Mean of 106 samples of body temperatures is 98.20°F\(\left( {\bar x} \right)\)and thestandard deviation is 0.62°F (s).

The level of confidence is 95%.

The sample size of mean body temperatures is 106 which is greater than 30.Therefore, the distribution can be approximated as normal distribution. 

Assume that the sample is randomly selected and the population standard deviation is unknown.

Thus, t-distribution would be used to find the confidence interval.

Confidence interval for mean is expressed as\(\bar x - E < \mu  < \bar x + E\).

Here,\(\bar x\) is the sample mean and E is the margin of error.

\(E = {t_{\frac{\alpha }{2}}} \times \frac{s}{{\sqrt n }}\)

Where, \({t_{\frac{\alpha }{2}}}\)is the critical value with \(\alpha \)level of significance for normal distribution.

Here,\(\bar x\) represents the sample mean of the Mean Body Temperature data and \(\mu \) represents the population mean of the Mean Body Temperature data.

The confidence level of 95% implies significance level of 0.05.

The critical value \({t_{\frac{\alpha }{2}}}\) is obtained from standard normal table as 1.98.

Margin of error is given by,

\(\begin{array}{c}E = {t_{\frac{\alpha }{2}}} \times \frac{s}{{\sqrt n }}\\ = 1.98 \times \frac{{0.62}}{{\sqrt {106} }}\\ = 0.1194\end{array}\)

The 95% confidence interval for mean body temperature is computed as,

\(\begin{array}{c}\bar x - E < \mu  < \bar x + E\\98.20 - 0.1194 < \mu  < 98.20 + 0.1194\\98.08 < \mu  < 98.32\end{array}\)
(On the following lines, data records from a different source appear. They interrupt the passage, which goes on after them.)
/-- Commands of a tile's instruction words. -/
def tileCmd : Instr → Bool
  | .nop _ _ _ => true
  | .mul _ _ => true
  | .mac _ _ => true
  | .msu _ _ => true
  | .add _ _ => true
  | .sub _ _ => true
  | .min _ _ => true
  | .max _ _ => true
  | .abs _ _ => true
  | .sel _ _ => true
  | .clip _ _ => true
  | .cmp _ _ => true
  | .log2 _ _ => true
  | .exp2 _ _ => true
  | .rcp _ _ => true
  | .ldx _ _ => true
  | .ldxB _ _ => true
  | .ldxE _ _ => true
  | .ldxEB _ _ => true
  | .ldy _ _ => true
  | .ldyB _ _ => true
  | .ldyD _ _ => true
  | .stx _ _ => true
  | .sty _ _ => true
  | .ste _ _ => true
  | .std _ _ => true
  | .mova _ _ => true
  | .movv _ _ => true
  | .movvS _ _ => true
  | .movsR _ _ => true
  | .movsW _ _ => true
  | .loop _ _ => true
  | .loopRegister _ _ => true
  | .endl _ => true
  | .bar _ _ => true
  | .amod _ _ => true
  | .setscl _ _ => true
  | .yield _ => true
  | .halt _ => true
  | .operationResult _ => true
  | .barrierRelease _ _ => true
  | _ => false

end Sys2Proof.Machine
end

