/-- The oldest posted write drains into its realm; an access of 2 ms ends with TIMEOUT and its master is reset. The copy of the DEV
objects follows them. HS_RST_N resets the Host Hub: mailboxes EMPTY, registers as at reset, the objects of the always-on island
kept; HUB_READY opens the port.
Clauses that rest on the model's choices: log entries 44, 45. -/
def Obligations.HubRunsAndResets : Prop :=
  ∀ (e : Ev) (s : State),
    let m := e.m
    let s0 := s.at e.t
    let h := s.hub
    let freed := fun (j : RealmId) (t : State) =>
      let b := (s.realm j).bus
      { b with resetting := (t.realm j).bus.resetting, waiting := b.waiting.filter (fun w => w.master != 3) }
    (HubQuiet s → ∀ b rest, h.posted = b :: rest →
      (b.realm ≠ m → exec (.postedWriteDrain e) s = .next s0)
      ∧ (∀ d addr bank vec, b.realm = m → b.write = true → b.txs = [⟨addr, 16, d⟩] → d.length = 16 → addr % 16 = 0 →
          b.issued = false → b.code = 0 → b.short = false → b.poison = false →
          (s.realm m).mode ≠ .dormant → MasterFree s m 3 → place (s.realm m) 3 (beatAddr addr 0) true = .mem bank vec →
          Answers (.postedWriteDrain e) s (fun t => ∃ u, BusAlone m [] (s0.modHub (fun h => { h with posted := rest })) u
            ∧ u.mem m = putVec (s.mem m) bank vec ((lanesOf d).map (freshLane bank))
            ∧ t = u.modHub (fun h => { h with code := 0, done := b.len })))
      ∧ (b.realm = m → b.txs ≠ [] → b.issued = false → b.got = [] → b.write = true → (s.realm m).mode = .dormant →
          Answers (.postedWriteDrain e) s (fun t => RealmsKept s t ∧ t.hub.posted = rest ∧ t.hub.drain = none ∧ t.hub.code = 5
            ∧ t.hub.done = 0 ∧ t.hub.sticky = h.sticky ||| BitVec.ofNat 32 (2 ^ 5)
            ∧ t.hub.ipend = h.ipend ||| BitVec.ofNat 32 (2 ^ 23) ||| BitVec.ofNat 32 (2 ^ (18 + m.val)))))
    ∧ (∀ b, h.drain = some b → h.read = none → h.bells = [] → h.posted = [] → b.status = false → b.realm = m → b.write = true →
        (s0.now < b.since + ms 2 → exec (.apertureTimeout e) s = .next s0)
        ∧ (b.since + ms 2 ≤ s0.now → Answers (.apertureTimeout e) s (fun t =>
          let key := o02_APERTURE_TIMEOUTS + 16 * m.val
          t.pending = s.pending ∧ t.mems = s.mems ∧ (∀ j, j ≠ m → t.realm j = s.realm j)
            ∧ (b.issued = true → t.realm m = { s.realm m with bus := freed m t }
                ∧ tget 0 (t.realm m).bus.resetting 3 = s0.now + 1)
            ∧ (b.issued = false → t.realm m = s.realm m)
            ∧ t.hub = { h with drain := none, objs := t.hub.objs, code := 4, done := b.got.length,
                               sticky := h.sticky ||| BitVec.ofNat 32 (2 ^ 4),
                               ipend := h.ipend ||| BitVec.ofNat 32 (2 ^ 23) ||| BitVec.ofNat 32 (2 ^ (18 + m.val)) }
            ∧ t.hget key = (Nat.min ((s.hget key).toNat + 1) 0xFFFFFFFF : Nat)
            ∧ ∀ k, k ≠ key → t.hget k = s.hget k)))
    ∧ (∀ b, h.read = some b → b.status = false → b.realm = m → b.since + ms 2 ≤ s0.now →
        (∀ d, h.drain = some d → d.realm ≠ m) → Answers (.apertureTimeout e) s (fun t =>
          t.hub.read = none ∧ t.hub.sticky.getLsbD 4 = true ∧ t.hub.ipend.getLsbD (18 + m.val) = true))
    ∧ (h.ready = true → Answers (.devCopyRefresh e.t) s (fun t =>
        t = s0.modHub (fun h => { h with copy := t.hub.copy }) ∧ ∀ k ∈ devKeys, copyGet t k = devGet s0 k))
    ∧ (h.ready = false → exec (.devCopyRefresh e.t) s = .next s0)
    ∧ Answers (.hsRstN e.t) s (fun t =>
        t.pending = s.pending ∧ t.mems = s.mems
          ∧ t.hub = { Hub.reset with mode := h.mode, objs := t.hub.objs, copy := h.copy, released := s0.now, vout := h.vout,
                                     voutAt := h.voutAt, power := h.power, fuse := h.fuse, testEn := h.testEn, tap := h.tap }
          ∧ (∀ j, t.hub.mirror.get j = 0) ∧ (∀ n, boxOf t.hub n = Mailbox.empty) ∧ t.hub.ready = false ∧ t.hub.imask = BitVec.allOnes 32
          ∧ (∀ k, k ≠ o02_VCORE_SETPOINT → k ≠ o02_SWEEP_REALM → t.hget k = if k / 1048576 = 3 then s.hget k else objDflt k)
          ∧ ∀ j, ObjsBut j [o12_VCORE_MERGED] s t ∧ tget 0 (t.realm j).bus.resetting 3 = s0.now + 1
              ∧ t.realm j = { s.realm j with objs := (t.realm j).objs, bus := freed j t })
    ∧ (h.mode = .hub → h.power.seq = 0 → Answers (.hubReady e.t) s (fun t =>
        t = s0.modHub (fun h => { h with ready := true, fuses := true, avs := true, watcher := true, mirror := t.hub.mirror,
                                         ipend := t.hub.ipend })
          ∧ ∀ j, t.hub.mirror.get j = (s.realm j).ready
            ∧ (h.mirror.get j ≠ (s.realm j).ready → t.hub.ipend.getLsbD (6 + j.val) = true)))
    ∧ (h.mode ≠ .hub ∨ h.power.seq ≠ 0 → exec (.hubReady e.t) s = .next s0)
Therefore, 95% confidence interval is\(\left( {98.08{\rm{^\circ F}},98.32{\rm{^\circ F}}} \right)\).

The 95% confidence interval of the mean body temperature for the entire population is \({98.08^0}F < {\rm{ }}\mu {\rm{ }} < {98.32^0}F\).

The confidence interval does not contain \({\rm{98}}{\rm{.}}{{\rm{6}}^{\rm{0}}}{\rm{F}}\)in 95% confidence interval.

Hence, the result suggests that the common belief that “the mean body temperature is 98.6°F” is not true.